Он быстро набросал по-французски: «Toute personne qui ne peut pas vous dire au sujet de votre amour pour tous, prêt ce soir pour vous révéler le secret de son cœur. Montez par la porte arrière sous un saule au deuxième étage après minuit. Nous sommes seuls. UN»

В доме Ростоцкого чёрного хода не было, но Дибич счёл нужным приписать, что девица должна пройти под ветвями ивы — это подлинно покажет ей, о каком доме идёт речь и кто автор записки. Андрей Данилович надел свитер, спрятал записку в карман и устремился обратно в Сильвию.

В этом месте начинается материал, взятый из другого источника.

-- ==== Sys2Proof/Machine/TreeBuilder.lean ====
section
/-! DEFINITION. The TreeBuilder's commands TB_MERGE and TB_BUILD (42_tree_builder.md R160 to R165). -/

namespace Sys2Proof.Machine

/-- `max` of two tie-break bytes, unsigned (R37, R161). -/
def maxByte (a b : Byte) : Byte := if a < b then b else a

/-- The parent of the extracted nodes `a` and `b`, whose cells are `x` and `y` (R161): the strictly smaller one is the left child, and `a` when neither is. -/
def parentNode (a b : NodeIx) (x y : TreeNode) : TreeNode :=
  { freq := x.freq + y.freq
    tb := maxByte x.tb y.tb
    left := if keyLess y x then b else a
    right := if keyLess y x then a else b }

/-- The effect of TB_MERGE (R161). -/
def mergeStep (s : State) : Run Unit :=
  if s.heapN.toNat < 2 then .raise .badCommand s
  else (heapExtract s).andThen fun a s => (heapExtract s).andThen fun b s =>
    (nodeAt a s).andThen fun x s => (nodeAt b s).andThen fun y s =>
      (setNode s.nodeNext.toNat (parentNode a b x y) s).andThen fun _ t =>
        (heapInsert (s.nodeNext.setWidth 9) { t with nodeNext := t.nodeNext + 1#10 }).andThen fun _ t =>
          .ok () { t with res := s.nodeNext.setWidth 9, empty := false }

/-- `for b in …: if FREQ[b] > 0: PQ_INS b` (R162). -/
def insertLeaves : List Nat → State → Run Unit
  | [], s => .ok () s
  | b :: bs, s =>
    if freqOf s b = 0#64 then insertLeaves bs s
    else (pqInsert b s).andThen fun _ s => insertLeaves bs s

/-- `while HEAP_N > 1: TB_MERGE` (R162); HEAP_N falls at every pass (R163). -/
def mergeAll : Nat → State → Run Unit
  | 0, s => .ok () s
  | n + 1, s => if 1 < s.heapN.toNat then (mergeStep s).andThen fun _ s => mergeAll n s else .ok () s

/-- `FREQ[b] = 0 for every b`. -/
def freqEmpty (s : State) : Bool := (List.range Config.nsym).all fun b => decide (freqOf s b = 0#64)

/-- The effect of TB_BUILD (R162). -/
def buildTree (s : State) : Run Unit :=
  if freqEmpty s then .raise .badCommand s
  else (insertLeaves (List.range Config.nsym) (pqClear s)).andThen fun _ s =>
    (mergeAll s.heapN.toNat s).andThen fun _ s =>
      (heapExtract s).andThen fun m s => .ok () { s with root := m, res := m, empty := false }

/-- TB_MERGE (R161). -/
def execTbMerge (s : State) : Host.Outcome State Fault Refusal := finish (mergeStep s)

/-- TB_BUILD (R162). -/
def execTbBuild (s : State) : Host.Outcome State Fault Refusal := finish (buildTree s)

end Sys2Proof.Machine
end

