-- ==== Sys2Proof/Laws/Commands.lean ====
section
/-! SUPPORT. TB_BUILD is a sequence of commands (42_tree_builder.md R162): what its loops do, the commands they name do one after another. -/

namespace Sys2Proof.Machine

theorem runCommands_cons {i : Instr} {s t : State} (h : exec i s = .next t) (rest : List Instr) :
    runCommands (i :: rest) s = runCommands rest t := by rw [runCommands, h]

theorem runCommands_append {is js : List Instr} {s t : State} (h : runCommands is s = .next t) :
    runCommands (is ++ js) s = runCommands js t := by
  induction is generalizing s with
  | nil => cases h; rfl
  | cons i is ih =>
    rw [List.cons_append]
    cases hi : exec i s with
    | next u => rw [runCommands_cons hi] at h ⊢; exact ih h
    | fault e => rw [runCommands, hi] at h; cases h
    | refused r => rw [runCommands, hi] at h; cases h

/-- The insertion loop runs PQ_INS on each byte of non-zero count, in the list's order. -/
theorem insertLeaves_commands {bs : List Nat} {s t : State} (h : insertLeaves bs s = .ok () t) :
    runCommands ((usedOf s bs).map .pqIns) s = .next t := by
  induction bs generalizing s with
  | nil => cases h; rfl
  | cons b bs ih =>
    rw [insertLeaves] at h
    by_cases hf : freqOf s b = 0#64
    · rw [if_pos hf] at h
      rw [show usedOf s (b :: bs) = usedOf s bs by simp [usedOf, hf]]
      exact ih h
    · rw [if_neg hf] at h
      obtain ⟨⟨⟩, u, hu, h⟩ := Run.andThen_eq_ok.1 h
      have hfr := pqInsert_frame b s
      rw [hu, Run.leaves_ok] at hfr
      have hfo : ∀ c, freqOf u c = freqOf s c := fun c => by rw [hfr.1]; rfl
      have huse : usedOf u bs = usedOf s bs := by simp only [usedOf, hfo]
      rw [show usedOf s (b :: bs) = b :: usedOf s bs by simp [usedOf, hf], List.map_cons, runCommands_cons (t := u), ← huse]
      · exact ih h
      · exact finish_eq_next.2 (.inl hu)

/-- The merge loop runs TB_MERGE once for every live node it takes away. -/
theorem mergeAll_commands (n : Nat) {s t : State} (hq : QueueOk s) (h : mergeAll n s = .ok () t) :
    runCommands (List.replicate (s.heapN.toNat - t.heapN.toNat) .tbMerge) s = .next t ∧ t.heapN.toNat ≤ s.heapN.toNat := by
  induction n generalizing s with
  | zero => cases h; simp [runCommands]
  | succ n ih =>
    rw [mergeAll] at h
    split at h
    · rename_i hN
      obtain ⟨u, a, b, x, y, rest, hu, hqu, hm⟩ := mergeStep_ok hq hN
      rw [hu, Run.andThen_ok] at h
      have hNu : u.heapN.toNat = s.heapN.toNat - 1 := by rw [hm.frame]; exact hm.heapN
      obtain ⟨hr, hle⟩ := ih hqu h
      refine ⟨?_, by omega⟩
      rw [show s.heapN.toNat - t.heapN.toNat = (u.heapN.toNat - t.heapN.toNat) + 1 by omega, List.replicate_succ, runCommands_cons (t := u)]
      · exact hr
      · exact finish_eq_next.2 (.inl hu)
    · cases h; simp [runCommands]

/-- TB_BUILD is PQ_CLR, PQ_INS of every used byte in ascending order, TB_MERGE while more than one node is live, and an extraction that goes to ROOT as well (R162). -/
theorem buildTree_commands {s t : State} (hm : memoriesWf s = true) (hu : usedSymbols s ≠ 0) (h : buildTree s = .ok () t) :
    ∃ u, runCommands (.pqClr :: (usedBytes s).map .pqIns ++ List.replicate (usedSymbols s - 1) .tbMerge ++ [.pqExt]) s = .next u ∧
      t = { u with root := u.res } := by
  obtain ⟨p, hp, hqp, -, hNp, -, -, -, -⟩ := insertLeaves_forest hm
  have hle := usedSymbols_le s
  obtain ⟨v, hv, hqv, -, -, hNv, -⟩ :=
    mergeAll_ok (P := fun _ => True) (fun _ _ _ _ _ _ _ _ _ _ => trivial) p.heapN.toNat hqp trivial (by omega) (by omega)
  obtain ⟨m, w, hw, -, -, -, hpw, -⟩ := heapExtract_queue hqv (by omega)
  have hm1 : m ∈ liveNodes v := hpw.symm.subset (by simp)
  have hnil : m ≠ Config.nil := fun e => by
    have h1 := hqv.heap.index m hm1
    have h2 := hqv.tree.high
    rw [e] at h1
    simp only [Config.nil, Config.nodeCap] at h1 h2
    simp at h1; omega
  have hb : buildTree s = .ok () { w with root := m, res := m, empty := false } := by
    rw [buildTree, show freqEmpty s = false by simpa using mt freqEmpty_iff.1 hu, if_neg (by simp), hp, Run.andThen_ok, hv, Run.andThen_ok, hw, Run.andThen_ok]
  rw [hb] at h
  refine ⟨{ w with res := m, empty := false }, ?_, by cases h; rfl⟩
  have hmer := (mergeAll_commands _ hqp hv).1
  rw [hNp, hNv] at hmer
  have hins : runCommands ((usedBytes s).map .pqIns) (pqClear s) = .next p := insertLeaves_commands hp
  rw [List.cons_append, List.cons_append, runCommands_cons (t := pqClear s) rfl, List.append_assoc,
    runCommands_append hins, runCommands_append hmer, runCommands_cons (t := { w with res := m, empty := false }), runCommands]
  refine finish_eq_next.2 (.inl ?_)
  rw [pqExtract, hw, Run.andThen_ok, decide_eq_false hnil]

end Sys2Proof.Machine
end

Под деревьями никого не было, кроме Ростоцкого и Левашова с Гейзенбергом, которые что-то все-таки поймали и возились с уловом, остальные играли в мяч на поляне, и оттуда-то и дело доносились смех и крики. Между тем Нальянов продолжал демонстрировать свои низменные вкусы, однако теперь оказывал нежданное предпочтение Мари Тузиковой. Слишком грузная для игры в мяч, девица сидела в одиночестве на парковой скамье под цветущим каштаном, когда Юлиан, усевшись рядом, занял её каким-то смешным разговором. До Дибича долетали только отдельные слова, но, подойдя чуть ближе, он услышал, что девица со смехом возражает Нальянову.

— Никакой он не француз, Арефьев просто преподаватель французского в гимназии.

— А сами вы, Мари, хотели бы побывать в Париже? — голос Нальянова, мурлыкавшего что-то на ухо девицы, звучал сладострастно, почти медово.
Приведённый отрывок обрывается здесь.